From: Stillinux <stillinux@gmail.com>
To: Alexey Avramov <hakavlad@inbox.lv>
Cc: Andrew Morton <akpm@linux-foundation.org>,
linux-mm@kvack.org, linux-kernel@vger.kernel.org,
liuzhengyuan@kylinos.cn, liuyun01@kylinos.cn
Subject: Re: [RFC PATCH] mm/swap: fix system stuck due to infinite loop
Date: Wed, 7 Apr 2021 06:49:17 +0800 [thread overview]
Message-ID: <CAKN5gCgpY=D5RG73ZQ9ELqHayTocsdcma0MDYpMAKEcz4HYzgQ@mail.gmail.com> (raw)
In-Reply-To: <20210406065944.08d8aa76@mail.inbox.lv>
[-- Attachment #1: Type: text/plain, Size: 14429 bytes --]
Hi Alexey, Thank you for the patch! looks cool, we will try this patch
for cutdown io operations during high memory pressure test.
and after check our vmcore, we can see our system io pressure under the
swap_writepage and swap_readpage to under the shrink list operations.

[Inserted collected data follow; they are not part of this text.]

@[simp] theorem within_startRun (n : Half) (c : Cavity) {f : Parts} {s t : State} (cov : f.covers .run = true) :
    Within f s (startRun n c t).1 ↔ Within f s t := (startRun_within n c t).pass cov

theorem startLinked_within (n : Half) (s : State) : Within .run s (startLinked n s).1 := by
  unfold startLinked
  try dsimp only
  try simp only [doneAfter, deny]
  first
    | (simp (decide := true); done)
    | ((repeat' split) <;> (simp (decide := true); done))

@[simp] theorem within_startLinked (n : Half) {f : Parts} {s t : State} (cov : f.covers .run = true) :
    Within f s (startLinked n t).1 ↔ Within f s t := (startLinked_within n t).pass cov

theorem pauseRun_within (c : Cavity) (s : State) : Within .run s (pauseRun c s).1 := by
  unfold pauseRun
  try dsimp only
  try simp only [doneAfter, deny]
  first
    | (simp (decide := true); done)
    | ((repeat' split) <;> (simp (decide := true); done))

@[simp] theorem within_pauseRun (c : Cavity) {f : Parts} {s t : State} (cov : f.covers .run = true) :
    Within f s (pauseRun c t).1 ↔ Within f s t := (pauseRun_within c t).pass cov

theorem resumeRun_within (c : Cavity) (s : State) : Within .run s (resumeRun c s).1 := by
  unfold resumeRun
  try dsimp only
  try simp only [doneAfter, deny]
  first
    | (simp (decide := true); done)
    | ((repeat' split) <;> (simp (decide := true); done))

@[simp] theorem within_resumeRun (c : Cavity) {f : Parts} {s t : State} (cov : f.covers .run = true) :
    Within f s (resumeRun c t).1 ↔ Within f s t := (resumeRun_within c t).pass cov

theorem stopRun_within (c : Cavity) (s : State) : Within .run s (stopRun c s).1 := by
  unfold stopRun
  try dsimp only
  try simp only [doneAfter, deny]
  first
    | (simp (decide := true); done)
    | ((repeat' split) <;> (simp (decide := true); done))

@[simp] theorem within_stopRun (c : Cavity) {f : Parts} {s t : State} (cov : f.covers .run = true) :
    Within f s (stopRun c t).1 ↔ Within f s t := (stopRun_within c t).pass cov

theorem clearRun_within (c : Cavity) (s : State) : Within { runs := true } s (clearRun c s).1 := by
  unfold clearRun
  try dsimp only
  try simp only [doneAfter, deny]
  first
    | (simp (decide := true); done)
    | ((repeat' split) <;> (simp (decide := true); done))

@[simp] theorem within_clearRun (c : Cavity) {f : Parts} {s t : State} (cov : f.covers { runs := true } = true) :
    Within f s (clearRun c t).1 ↔ Within f s t := (clearRun_within c t).pass cov

theorem adoptRun_within (p : Port) (c : Cavity) (s : State) : Within .queue s (adoptRun p c s).1 := by
  unfold adoptRun
  try dsimp only
  try simp only [doneAfter, deny]
  first
    | (simp (decide := true); done)
    | ((repeat' split) <;> (simp (decide := true); done))

@[simp] theorem within_adoptRun (p : Port) (c : Cavity) {f : Parts} {s t : State} (cov : f.covers .queue = true) :
    Within f s (adoptRun p c t).1 ↔ Within f s t := (adoptRun_within p c t).pass cov

theorem skipStep_within (c : Cavity) (s : State) : Within .run s (skipStep c s).1 := by
  unfold skipStep
  try dsimp only
  try simp only [doneAfter, deny]
  first
    | (simp (decide := true); done)
    | ((repeat' split) <;> (simp (decide := true); done))

@[simp] theorem within_skipStep (c : Cavity) {f : Parts} {s t : State} (cov : f.covers .run = true) :
    Within f s (skipStep c t).1 ↔ Within f s t := (skipStep_within c t).pass cov

theorem adjustStep_within (x y : Byte) (n : Half) (z : Byte) (c : Cavity) (s : State) : Within .run s (adjustStep x y n z c s).1 := by
  unfold adjustStep
  try dsimp only
  try simp only [doneAfter, deny]
  first
    | (simp (decide := true); done)
    | ((repeat' split) <;> (simp (decide := true); done))

@[simp] theorem within_adjustStep (x y : Byte) (n : Half) (z : Byte) (c : Cavity) {f : Parts} {s t : State} (cov : f.covers .run = true) :
    Within f s (adjustStep x y n z c t).1 ↔ Within f s t := (adjustStep_within x y n z c t).pass cov

theorem setWatch_within (x y z : Byte) (n : Half) (w : Byte) (c : Cavity) (s : State) : Within { climates := true } s (setWatch x y z n w c s).1 := by
  unfold setWatch
  try dsimp only
  try simp only [doneAfter, deny]
  first
    | (simp (decide := true); done)
    | ((repeat' split) <;> (simp (decide := true); done))

@[simp] theorem within_setWatch (x y z : Byte) (n : Half) (w : Byte) (c : Cavity) {f : Parts} {s t : State} (cov : f.covers { climates := true } = true) :
    Within f s (setWatch x y z n w c t).1 ↔ Within f s t := (setWatch_within x y z n w c t).pass cov

theorem clearWatch_within (x : Byte) (c : Cavity) (s : State) : Within { climates := true } s (clearWatch x c s).1 := by
  unfold clearWatch
  try dsimp only
  try simp only [doneAfter, deny]
  first
    | (simp (decide := true); done)
    | ((repeat' split) <;> (simp (decide := true); done))

@[simp] theorem within_clearWatch (x : Byte) (c : Cavity) {f : Parts} {s t : State} (cov : f.covers { climates := true } = true) :
    Within f s (clearWatch x c t).1 ↔ Within f s t := (clearWatch_within x c t).pass cov

theorem readRun_within (c : Cavity) (s : State) : Within { } s (readRun c s).1 := by
  unfold readRun
  try dsimp only
  try simp only [doneAfter, deny]
  first
    | (simp (decide := true); done)
    | ((repeat' split) <;> (simp (decide := true); done))

@[simp] theorem within_readRun (c : Cavity) {f : Parts} {s t : State} (cov : f.covers { } = true) :
    Within f s (readRun c t).1 ↔ Within f s t := (readRun_within c t).pass cov

theorem readLoads_within (s : State) : Within { } s (readLoads s).1 := by
  unfold readLoads
  try dsimp only
  try simp only [doneAfter, deny]
  first
    | (simp (decide := true); done)
    | ((repeat' split) <;> (simp (decide := true); done))

@[simp] theorem within_readLoads {f : Parts} {s t : State} (cov : f.covers { } = true) :
    Within f s (readLoads t).1 ↔ Within f s t := (readLoads_within t).pass cov

theorem ackPrompt_within (p : Port) (n : Half) (s : State) : Within Parts.answer s (ackPrompt p n s).1 := by
  unfold ackPrompt
  try dsimp only
  try simp only [doneAfter, deny]
  first
    | (simp (decide := true); done)
    | ((repeat' split) <;> (simp (decide := true); done))
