-- ==== Sys2Proof/Tests/Slice0.lean ====
section
/-! SUPPORT. The model's own tests: the checks of WellFormed, single steps on small states, and for every statement a
concrete state and operands that meet the hypotheses of each of its clauses. -/

namespace Sys2Proof.Tests

open Sys2Proof Sys2Proof.Machine

/-! ## Small states -/

/-- The state after a command. -/
def after (i : Instr) (s : State) : State :=
  match exec i s with
  | .next t => t
  | .fault _ | .refused _ => s

/-- An ACTION record: 180 °C top and bottom, 10 minutes from the start. -/
def bake : Action :=
  { heat := .topBottom, target := some 180, ramp := 0, band := none, steam := 0, fan := .low, duration := some 600
    basis := some .fromStart, core := none, prompt := none }

/-- The same with a prompt of a placement. -/
def asking (placement : Placement) : Action :=
  { bake with prompt := some { code := 7, placement := placement, doorAck := false, timeout := 0, onTimeout := .cont } }

/-- The same with steam, and the same to a core temperature. -/
def steaming : Action := { bake with steam := 50 }
def probing : Action := { bake with duration := none, basis := none, core := some 60 }

/-- A run of a stream fed by PANEL, in a state, without a step. -/
def runIn (st : RunState) : Run :=
  { Run.idle with state := st, opened := some { source := .stream .panel, closed := false, watermark := 2 } }

/-- The same on a current step. -/
def runOn (st : RunState) (phase : Phase) (a : Action) : Run :=
  { runIn st with current := some { load := 1, action := a, band := 5 }, phase := some phase, remaining := some 6000 }

/-- One ACTION record waiting. -/
def one : List Loaded := [{ load := 2, record := .action bake }]

/-- Cavity A with a run and a queue, everything else as after reset. -/
def withA (r : Run) (l : List Loaded) : State :=
  { State.reset with
    runs := ⟨r, Run.idle⟩, queues := ⟨{ StepQueue.reset with pending := l, nextLoad := 3 }, StepQueue.reset⟩ }

/-- The same with PANEL holding an object. -/
def held (h : HoldObject) (s : State) : State :=
  { s with holds := s.holds.set h (some { holder := .panel, expiry := 300 }) }

/-- The generator in a state, with water between the electrodes. -/
def withGen (st : GenState) : State := { State.reset with gen := { Gen.start true false with state := st } }

/-- A steam fill from a source, running or waiting. -/
def filling (st : GenState) (w : WaterSource) : State :=
  { State.reset with
    gen := { Gen.start false false with state := st, fill := some { purpose := .steam, source := w, watchdog := 10 } }
    meter := { Meter.reset with
      fill := some { source := w, purpose := .steam, pulses := 5, period := none, quiet := 0, measuring := true } } }

/-- The same with cavity A asking for steam. -/
def wanted (s : State) : State :=
  { s with gen := { s.gen with demand := ⟨{ status := .present, level := 50, load := 1 }, DemandReport.none⟩ } }

/-- The descale controller in a phase of a descale. -/
def inPhase (phase : ProcPhase) : State :=
  { State.reset with
    gen := { Gen.start true false with state := .descale }
    proc := { Procedure.reset false with phase := phase, kind := some .descale, rinseNumber := some 0 } }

On Tue, Apr 6, 2021 at 5:59 AM Alexey Avramov <hakavlad@inbox.lv> wrote:
> > In the case of high system memory and load pressure, we ran ltp test
> > and found that the system was stuck, the direct memory reclaim was
> > all stuck in io_schedule
>
> > For the first time involving the swap part, there is no good way to fix
> > the problem
>
> The solution is protecting the clean file pages.
>
> Look at this:
>
> > On ChromiumOS, we do not use swap. When memory is low, the only
> > way to free memory is to reclaim pages from the file list. This
> > results in a lot of thrashing under low memory conditions. We see
> > the system become unresponsive for minutes before it eventually OOMs.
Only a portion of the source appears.